**EXERCISE**
Pick every line out of the entries below that holds the string "hbitmap", and report them.

--- RECORDS FOR THE TASK ---

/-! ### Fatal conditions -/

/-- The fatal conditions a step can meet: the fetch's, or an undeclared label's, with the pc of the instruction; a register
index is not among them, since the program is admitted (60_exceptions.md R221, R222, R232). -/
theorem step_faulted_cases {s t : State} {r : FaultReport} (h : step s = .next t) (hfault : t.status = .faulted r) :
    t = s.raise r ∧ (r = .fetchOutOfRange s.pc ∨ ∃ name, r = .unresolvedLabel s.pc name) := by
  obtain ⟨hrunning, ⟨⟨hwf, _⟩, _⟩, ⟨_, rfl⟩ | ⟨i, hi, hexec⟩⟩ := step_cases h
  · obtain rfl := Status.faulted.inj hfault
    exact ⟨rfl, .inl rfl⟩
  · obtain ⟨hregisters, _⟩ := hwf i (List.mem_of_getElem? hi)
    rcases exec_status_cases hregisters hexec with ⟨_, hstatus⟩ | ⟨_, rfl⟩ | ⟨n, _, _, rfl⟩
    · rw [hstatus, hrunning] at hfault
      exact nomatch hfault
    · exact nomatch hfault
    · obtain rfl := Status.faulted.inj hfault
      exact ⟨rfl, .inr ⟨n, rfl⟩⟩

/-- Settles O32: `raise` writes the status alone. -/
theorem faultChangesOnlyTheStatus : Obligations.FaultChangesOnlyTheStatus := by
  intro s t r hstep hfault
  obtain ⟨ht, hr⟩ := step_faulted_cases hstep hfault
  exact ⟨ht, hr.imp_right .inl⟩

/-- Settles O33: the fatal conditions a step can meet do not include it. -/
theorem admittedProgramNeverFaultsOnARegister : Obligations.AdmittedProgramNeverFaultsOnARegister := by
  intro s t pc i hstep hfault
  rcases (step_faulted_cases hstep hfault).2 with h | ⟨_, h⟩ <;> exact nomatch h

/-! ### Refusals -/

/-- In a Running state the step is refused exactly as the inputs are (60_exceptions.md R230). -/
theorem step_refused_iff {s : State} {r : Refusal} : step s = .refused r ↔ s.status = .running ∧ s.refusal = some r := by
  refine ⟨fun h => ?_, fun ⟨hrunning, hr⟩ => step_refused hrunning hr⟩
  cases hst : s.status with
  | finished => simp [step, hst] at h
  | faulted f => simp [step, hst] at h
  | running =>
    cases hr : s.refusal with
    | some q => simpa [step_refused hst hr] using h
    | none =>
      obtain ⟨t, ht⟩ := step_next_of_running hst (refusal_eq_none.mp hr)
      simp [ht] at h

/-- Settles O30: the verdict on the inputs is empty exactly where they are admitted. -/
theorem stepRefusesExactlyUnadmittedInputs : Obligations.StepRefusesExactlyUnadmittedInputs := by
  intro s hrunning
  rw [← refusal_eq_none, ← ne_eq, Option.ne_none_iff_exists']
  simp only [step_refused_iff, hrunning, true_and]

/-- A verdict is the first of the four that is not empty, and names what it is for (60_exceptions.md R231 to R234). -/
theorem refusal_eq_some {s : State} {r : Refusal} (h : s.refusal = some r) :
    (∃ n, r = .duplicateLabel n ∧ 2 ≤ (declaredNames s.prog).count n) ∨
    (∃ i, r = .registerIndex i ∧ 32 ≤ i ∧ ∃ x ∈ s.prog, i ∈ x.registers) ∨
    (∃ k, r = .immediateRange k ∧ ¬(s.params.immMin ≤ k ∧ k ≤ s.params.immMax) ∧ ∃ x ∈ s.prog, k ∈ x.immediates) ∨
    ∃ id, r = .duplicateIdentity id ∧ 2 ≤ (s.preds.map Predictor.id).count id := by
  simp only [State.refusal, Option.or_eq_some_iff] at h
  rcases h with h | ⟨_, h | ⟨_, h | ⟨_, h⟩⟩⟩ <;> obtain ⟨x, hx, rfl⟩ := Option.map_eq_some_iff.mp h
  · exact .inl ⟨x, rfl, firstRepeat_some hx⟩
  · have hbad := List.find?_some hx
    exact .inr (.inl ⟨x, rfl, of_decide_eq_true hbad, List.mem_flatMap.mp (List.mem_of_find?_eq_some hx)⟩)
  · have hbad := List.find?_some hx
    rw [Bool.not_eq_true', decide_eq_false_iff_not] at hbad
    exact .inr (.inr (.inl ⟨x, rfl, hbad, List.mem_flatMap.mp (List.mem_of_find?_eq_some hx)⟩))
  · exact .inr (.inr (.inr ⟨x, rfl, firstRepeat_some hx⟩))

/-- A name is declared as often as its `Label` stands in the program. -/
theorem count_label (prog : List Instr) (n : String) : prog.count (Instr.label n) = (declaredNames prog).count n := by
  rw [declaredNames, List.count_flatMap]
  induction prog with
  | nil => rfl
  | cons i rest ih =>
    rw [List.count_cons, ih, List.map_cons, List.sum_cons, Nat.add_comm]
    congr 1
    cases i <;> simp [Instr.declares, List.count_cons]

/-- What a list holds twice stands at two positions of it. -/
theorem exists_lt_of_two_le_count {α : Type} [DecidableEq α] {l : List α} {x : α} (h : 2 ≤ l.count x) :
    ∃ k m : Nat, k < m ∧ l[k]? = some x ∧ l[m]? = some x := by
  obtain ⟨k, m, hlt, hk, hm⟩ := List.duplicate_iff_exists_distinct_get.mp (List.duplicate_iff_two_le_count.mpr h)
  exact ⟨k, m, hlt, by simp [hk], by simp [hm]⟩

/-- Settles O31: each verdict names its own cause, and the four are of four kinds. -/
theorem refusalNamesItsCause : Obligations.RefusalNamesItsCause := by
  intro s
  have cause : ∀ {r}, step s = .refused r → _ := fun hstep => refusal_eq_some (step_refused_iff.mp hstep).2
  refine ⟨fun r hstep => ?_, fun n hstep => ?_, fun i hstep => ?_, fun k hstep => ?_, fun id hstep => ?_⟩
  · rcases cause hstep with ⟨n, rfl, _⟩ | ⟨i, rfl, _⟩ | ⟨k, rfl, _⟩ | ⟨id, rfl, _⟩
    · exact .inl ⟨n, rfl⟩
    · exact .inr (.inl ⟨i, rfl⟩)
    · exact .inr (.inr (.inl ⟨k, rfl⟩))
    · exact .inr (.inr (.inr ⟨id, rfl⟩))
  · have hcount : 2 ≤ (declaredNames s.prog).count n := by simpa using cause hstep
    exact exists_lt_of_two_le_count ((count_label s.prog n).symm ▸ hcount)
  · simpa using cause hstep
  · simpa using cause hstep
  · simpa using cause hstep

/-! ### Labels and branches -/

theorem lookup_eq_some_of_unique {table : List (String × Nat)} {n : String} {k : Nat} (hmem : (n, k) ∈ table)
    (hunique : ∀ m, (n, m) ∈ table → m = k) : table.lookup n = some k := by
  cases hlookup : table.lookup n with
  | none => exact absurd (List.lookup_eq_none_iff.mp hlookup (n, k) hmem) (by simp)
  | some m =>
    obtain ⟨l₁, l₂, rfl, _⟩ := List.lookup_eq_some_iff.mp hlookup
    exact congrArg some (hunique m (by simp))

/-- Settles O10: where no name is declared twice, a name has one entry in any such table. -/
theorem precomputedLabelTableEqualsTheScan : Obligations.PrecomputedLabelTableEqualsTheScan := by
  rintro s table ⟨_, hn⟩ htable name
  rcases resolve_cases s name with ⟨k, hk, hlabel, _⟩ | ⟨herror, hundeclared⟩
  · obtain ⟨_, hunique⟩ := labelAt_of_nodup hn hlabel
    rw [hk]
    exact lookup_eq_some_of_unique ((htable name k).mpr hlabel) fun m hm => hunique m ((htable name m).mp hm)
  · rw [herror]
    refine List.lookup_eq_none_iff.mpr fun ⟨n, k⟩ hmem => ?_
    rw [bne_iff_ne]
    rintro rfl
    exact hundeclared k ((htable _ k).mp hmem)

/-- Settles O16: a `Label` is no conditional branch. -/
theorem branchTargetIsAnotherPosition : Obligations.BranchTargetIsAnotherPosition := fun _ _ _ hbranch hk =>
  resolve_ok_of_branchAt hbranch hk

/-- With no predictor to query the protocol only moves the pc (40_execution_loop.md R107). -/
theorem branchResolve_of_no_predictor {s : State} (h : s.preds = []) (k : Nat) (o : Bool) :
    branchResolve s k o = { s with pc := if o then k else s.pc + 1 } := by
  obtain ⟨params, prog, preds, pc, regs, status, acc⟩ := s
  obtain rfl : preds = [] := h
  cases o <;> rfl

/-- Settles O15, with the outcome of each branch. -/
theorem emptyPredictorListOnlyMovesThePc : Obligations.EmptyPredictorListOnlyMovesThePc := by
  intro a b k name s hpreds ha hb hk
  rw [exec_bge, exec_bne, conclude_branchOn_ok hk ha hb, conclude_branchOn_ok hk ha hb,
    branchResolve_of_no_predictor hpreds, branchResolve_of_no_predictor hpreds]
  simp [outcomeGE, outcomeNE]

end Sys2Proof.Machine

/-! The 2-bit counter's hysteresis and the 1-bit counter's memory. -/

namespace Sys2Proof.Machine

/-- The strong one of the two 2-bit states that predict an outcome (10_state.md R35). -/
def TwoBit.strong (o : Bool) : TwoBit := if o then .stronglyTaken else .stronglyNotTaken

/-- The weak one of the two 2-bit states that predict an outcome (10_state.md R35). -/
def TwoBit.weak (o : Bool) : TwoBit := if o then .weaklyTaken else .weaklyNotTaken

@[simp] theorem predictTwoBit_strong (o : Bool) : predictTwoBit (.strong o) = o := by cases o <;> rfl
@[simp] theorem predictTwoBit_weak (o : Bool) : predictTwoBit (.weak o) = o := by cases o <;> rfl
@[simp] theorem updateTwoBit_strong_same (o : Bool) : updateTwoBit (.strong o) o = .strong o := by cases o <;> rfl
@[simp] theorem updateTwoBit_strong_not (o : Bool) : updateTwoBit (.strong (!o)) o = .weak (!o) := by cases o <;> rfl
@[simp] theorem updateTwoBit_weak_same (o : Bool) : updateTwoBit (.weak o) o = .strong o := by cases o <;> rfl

---
--- RECORDS FOR THE TASK ---

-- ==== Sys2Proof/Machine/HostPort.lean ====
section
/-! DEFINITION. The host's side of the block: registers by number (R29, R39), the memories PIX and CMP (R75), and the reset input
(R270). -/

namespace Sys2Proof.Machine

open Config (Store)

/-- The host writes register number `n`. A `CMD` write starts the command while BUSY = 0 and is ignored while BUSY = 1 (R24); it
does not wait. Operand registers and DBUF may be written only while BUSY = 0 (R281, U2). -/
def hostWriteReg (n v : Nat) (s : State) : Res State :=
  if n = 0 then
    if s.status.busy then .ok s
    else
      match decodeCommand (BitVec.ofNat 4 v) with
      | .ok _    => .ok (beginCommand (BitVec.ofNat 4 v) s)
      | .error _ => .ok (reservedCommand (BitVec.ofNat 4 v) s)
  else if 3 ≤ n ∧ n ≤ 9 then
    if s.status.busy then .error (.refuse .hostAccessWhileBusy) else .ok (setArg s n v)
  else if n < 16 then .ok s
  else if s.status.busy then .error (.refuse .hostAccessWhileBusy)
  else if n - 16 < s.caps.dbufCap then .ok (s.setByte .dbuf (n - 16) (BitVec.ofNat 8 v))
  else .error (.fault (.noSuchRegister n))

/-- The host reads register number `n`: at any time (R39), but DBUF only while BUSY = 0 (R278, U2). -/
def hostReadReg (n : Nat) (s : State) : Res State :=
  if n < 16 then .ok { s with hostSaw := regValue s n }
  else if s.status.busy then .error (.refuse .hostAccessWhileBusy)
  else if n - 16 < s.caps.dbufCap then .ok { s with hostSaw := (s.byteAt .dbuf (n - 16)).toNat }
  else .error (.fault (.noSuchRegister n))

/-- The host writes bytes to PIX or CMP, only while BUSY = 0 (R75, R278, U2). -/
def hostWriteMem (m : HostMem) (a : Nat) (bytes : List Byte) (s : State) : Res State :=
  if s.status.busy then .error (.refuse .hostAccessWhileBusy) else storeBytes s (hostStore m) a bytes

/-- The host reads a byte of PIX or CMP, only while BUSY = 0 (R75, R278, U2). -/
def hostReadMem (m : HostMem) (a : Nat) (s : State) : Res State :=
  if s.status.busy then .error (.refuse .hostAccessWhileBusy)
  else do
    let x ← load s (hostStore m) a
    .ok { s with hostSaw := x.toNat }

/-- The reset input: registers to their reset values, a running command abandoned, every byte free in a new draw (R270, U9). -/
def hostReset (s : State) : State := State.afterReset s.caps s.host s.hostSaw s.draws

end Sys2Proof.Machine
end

---
--- RECORDS FOR THE TASK ---

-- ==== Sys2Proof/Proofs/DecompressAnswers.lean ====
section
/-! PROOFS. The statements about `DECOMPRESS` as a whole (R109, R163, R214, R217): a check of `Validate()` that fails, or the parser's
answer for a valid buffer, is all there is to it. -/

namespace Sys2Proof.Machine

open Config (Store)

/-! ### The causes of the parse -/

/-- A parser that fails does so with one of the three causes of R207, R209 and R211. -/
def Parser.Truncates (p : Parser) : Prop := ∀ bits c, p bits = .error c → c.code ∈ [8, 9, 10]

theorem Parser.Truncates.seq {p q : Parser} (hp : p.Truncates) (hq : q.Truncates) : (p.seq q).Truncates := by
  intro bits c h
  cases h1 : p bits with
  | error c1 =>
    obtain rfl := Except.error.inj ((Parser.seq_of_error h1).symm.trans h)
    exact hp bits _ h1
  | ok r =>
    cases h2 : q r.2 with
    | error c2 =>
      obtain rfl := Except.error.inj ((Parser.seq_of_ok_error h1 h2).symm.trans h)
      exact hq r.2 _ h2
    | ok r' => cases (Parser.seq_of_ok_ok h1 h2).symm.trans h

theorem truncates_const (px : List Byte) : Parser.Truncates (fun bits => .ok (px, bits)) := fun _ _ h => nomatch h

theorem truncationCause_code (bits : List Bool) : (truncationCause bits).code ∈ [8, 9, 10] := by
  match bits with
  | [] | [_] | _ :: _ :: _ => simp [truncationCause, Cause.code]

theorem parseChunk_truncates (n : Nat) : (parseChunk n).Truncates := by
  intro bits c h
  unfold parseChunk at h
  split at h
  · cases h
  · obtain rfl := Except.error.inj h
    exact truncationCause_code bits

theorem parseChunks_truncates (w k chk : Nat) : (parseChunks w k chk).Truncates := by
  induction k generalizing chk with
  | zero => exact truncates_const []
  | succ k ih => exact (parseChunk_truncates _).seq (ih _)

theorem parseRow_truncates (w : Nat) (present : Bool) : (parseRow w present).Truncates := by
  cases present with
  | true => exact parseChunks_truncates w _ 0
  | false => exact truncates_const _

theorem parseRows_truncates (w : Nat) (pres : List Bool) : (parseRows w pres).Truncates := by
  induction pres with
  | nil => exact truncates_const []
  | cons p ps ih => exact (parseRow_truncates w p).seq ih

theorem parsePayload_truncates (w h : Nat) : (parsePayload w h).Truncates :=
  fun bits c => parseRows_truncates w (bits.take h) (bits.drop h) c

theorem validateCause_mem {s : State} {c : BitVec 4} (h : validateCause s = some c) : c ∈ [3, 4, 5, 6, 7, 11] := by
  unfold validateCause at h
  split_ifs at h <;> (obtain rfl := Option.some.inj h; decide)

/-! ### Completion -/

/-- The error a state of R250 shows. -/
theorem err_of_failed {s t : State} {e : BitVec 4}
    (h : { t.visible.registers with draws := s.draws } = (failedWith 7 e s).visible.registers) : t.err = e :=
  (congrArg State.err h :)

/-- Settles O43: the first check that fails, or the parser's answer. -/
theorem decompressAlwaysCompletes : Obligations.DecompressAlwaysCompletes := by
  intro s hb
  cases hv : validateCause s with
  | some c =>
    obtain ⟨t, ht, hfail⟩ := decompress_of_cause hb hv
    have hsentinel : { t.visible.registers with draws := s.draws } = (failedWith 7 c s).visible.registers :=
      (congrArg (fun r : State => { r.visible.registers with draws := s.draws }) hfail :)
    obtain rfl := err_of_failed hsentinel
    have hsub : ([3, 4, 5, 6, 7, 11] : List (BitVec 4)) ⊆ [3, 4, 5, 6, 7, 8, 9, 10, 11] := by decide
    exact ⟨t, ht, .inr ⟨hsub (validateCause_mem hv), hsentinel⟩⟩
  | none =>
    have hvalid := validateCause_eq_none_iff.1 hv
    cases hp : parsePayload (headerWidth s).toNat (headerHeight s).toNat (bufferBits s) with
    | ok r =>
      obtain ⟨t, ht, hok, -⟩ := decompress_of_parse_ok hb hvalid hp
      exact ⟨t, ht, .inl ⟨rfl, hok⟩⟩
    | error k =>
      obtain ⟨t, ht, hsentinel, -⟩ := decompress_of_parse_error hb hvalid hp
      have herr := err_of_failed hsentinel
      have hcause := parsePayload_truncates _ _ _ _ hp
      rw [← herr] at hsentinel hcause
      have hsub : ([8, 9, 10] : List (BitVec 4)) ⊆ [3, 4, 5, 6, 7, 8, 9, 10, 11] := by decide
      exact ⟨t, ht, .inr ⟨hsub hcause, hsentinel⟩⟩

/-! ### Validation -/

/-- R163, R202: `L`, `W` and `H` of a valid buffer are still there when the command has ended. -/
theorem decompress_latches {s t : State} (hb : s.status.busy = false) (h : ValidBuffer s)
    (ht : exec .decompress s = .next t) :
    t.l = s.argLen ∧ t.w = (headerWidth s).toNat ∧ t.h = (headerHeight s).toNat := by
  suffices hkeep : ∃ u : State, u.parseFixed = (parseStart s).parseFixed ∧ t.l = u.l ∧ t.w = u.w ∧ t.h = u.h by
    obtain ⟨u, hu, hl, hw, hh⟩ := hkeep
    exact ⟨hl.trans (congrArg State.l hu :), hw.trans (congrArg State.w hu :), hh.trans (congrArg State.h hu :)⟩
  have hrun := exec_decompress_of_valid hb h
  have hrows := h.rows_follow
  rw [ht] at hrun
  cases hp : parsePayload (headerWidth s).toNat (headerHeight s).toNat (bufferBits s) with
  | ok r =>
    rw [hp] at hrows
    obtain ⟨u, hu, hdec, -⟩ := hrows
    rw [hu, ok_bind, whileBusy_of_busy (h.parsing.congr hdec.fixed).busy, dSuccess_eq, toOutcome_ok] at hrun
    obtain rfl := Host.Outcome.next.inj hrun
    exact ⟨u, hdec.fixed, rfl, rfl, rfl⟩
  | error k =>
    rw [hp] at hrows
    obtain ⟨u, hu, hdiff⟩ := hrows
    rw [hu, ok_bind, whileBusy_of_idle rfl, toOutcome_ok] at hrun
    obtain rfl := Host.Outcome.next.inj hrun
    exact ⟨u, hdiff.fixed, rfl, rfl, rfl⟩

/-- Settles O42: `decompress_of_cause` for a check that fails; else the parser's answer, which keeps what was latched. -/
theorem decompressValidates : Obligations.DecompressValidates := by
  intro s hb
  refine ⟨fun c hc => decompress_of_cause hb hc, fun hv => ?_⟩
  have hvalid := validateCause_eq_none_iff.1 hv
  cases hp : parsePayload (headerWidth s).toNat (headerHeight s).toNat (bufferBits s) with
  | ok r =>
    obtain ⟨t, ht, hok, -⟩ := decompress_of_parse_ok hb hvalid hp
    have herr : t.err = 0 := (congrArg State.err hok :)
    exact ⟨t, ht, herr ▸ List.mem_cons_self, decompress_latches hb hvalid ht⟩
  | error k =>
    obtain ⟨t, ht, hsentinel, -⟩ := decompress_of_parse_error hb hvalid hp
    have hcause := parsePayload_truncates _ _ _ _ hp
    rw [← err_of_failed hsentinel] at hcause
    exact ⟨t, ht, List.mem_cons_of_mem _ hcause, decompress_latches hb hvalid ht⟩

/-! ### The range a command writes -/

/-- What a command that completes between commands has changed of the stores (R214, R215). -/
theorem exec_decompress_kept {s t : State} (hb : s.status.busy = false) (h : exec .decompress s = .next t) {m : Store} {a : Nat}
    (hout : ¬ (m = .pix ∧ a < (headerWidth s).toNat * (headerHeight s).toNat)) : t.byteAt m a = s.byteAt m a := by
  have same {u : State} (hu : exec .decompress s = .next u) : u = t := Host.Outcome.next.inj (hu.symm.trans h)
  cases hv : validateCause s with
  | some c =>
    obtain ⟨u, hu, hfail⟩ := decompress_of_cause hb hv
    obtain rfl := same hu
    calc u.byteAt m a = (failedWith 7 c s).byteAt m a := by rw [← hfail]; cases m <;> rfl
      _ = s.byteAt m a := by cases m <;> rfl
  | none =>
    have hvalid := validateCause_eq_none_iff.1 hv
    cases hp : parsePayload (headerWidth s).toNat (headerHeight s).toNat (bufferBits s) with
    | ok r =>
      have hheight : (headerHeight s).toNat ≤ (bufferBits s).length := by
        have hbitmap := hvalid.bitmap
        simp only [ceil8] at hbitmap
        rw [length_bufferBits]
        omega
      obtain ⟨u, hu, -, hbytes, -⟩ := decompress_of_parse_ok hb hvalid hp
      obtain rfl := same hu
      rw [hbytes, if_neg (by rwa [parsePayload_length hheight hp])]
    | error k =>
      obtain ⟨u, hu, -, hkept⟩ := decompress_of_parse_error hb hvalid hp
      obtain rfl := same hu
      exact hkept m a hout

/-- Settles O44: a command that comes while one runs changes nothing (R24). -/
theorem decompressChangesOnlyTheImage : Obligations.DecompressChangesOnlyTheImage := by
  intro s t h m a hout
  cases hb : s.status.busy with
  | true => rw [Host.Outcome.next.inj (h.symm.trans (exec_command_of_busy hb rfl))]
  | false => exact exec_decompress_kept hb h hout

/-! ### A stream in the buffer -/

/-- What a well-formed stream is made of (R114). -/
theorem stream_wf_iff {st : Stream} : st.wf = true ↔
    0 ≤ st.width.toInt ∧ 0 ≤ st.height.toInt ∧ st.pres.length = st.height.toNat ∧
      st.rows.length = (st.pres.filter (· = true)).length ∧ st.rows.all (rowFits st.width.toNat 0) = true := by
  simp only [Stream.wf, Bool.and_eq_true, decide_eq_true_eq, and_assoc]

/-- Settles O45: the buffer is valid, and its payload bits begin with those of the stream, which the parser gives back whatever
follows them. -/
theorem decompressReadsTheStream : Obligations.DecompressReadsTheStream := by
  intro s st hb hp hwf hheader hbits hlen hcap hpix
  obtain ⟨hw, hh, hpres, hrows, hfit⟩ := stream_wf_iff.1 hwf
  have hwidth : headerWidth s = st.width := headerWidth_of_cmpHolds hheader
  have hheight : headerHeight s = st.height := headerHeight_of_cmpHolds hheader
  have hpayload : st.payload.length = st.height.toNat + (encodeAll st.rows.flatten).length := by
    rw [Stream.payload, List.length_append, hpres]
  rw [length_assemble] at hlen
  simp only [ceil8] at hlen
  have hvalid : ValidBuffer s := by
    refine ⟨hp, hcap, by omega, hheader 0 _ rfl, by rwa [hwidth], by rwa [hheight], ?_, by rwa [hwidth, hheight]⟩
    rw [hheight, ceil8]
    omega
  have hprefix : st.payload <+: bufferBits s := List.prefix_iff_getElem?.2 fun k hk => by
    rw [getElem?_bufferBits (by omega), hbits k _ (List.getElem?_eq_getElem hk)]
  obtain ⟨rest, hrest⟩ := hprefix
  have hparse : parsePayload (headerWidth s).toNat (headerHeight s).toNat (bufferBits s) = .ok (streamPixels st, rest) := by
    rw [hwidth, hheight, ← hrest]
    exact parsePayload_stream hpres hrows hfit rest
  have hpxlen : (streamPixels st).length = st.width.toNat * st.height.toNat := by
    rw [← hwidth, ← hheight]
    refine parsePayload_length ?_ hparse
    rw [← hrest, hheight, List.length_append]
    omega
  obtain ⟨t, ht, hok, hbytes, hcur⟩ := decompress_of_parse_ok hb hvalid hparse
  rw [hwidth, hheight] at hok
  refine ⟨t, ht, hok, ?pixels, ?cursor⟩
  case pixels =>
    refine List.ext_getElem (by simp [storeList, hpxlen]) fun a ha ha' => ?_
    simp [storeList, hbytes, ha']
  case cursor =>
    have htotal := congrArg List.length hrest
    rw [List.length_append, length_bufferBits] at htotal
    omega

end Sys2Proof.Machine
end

---

**EXERCISE OUTPUT**
        have hbitmap := hvalid.bitmap
        simp only [ceil8] at hbitmap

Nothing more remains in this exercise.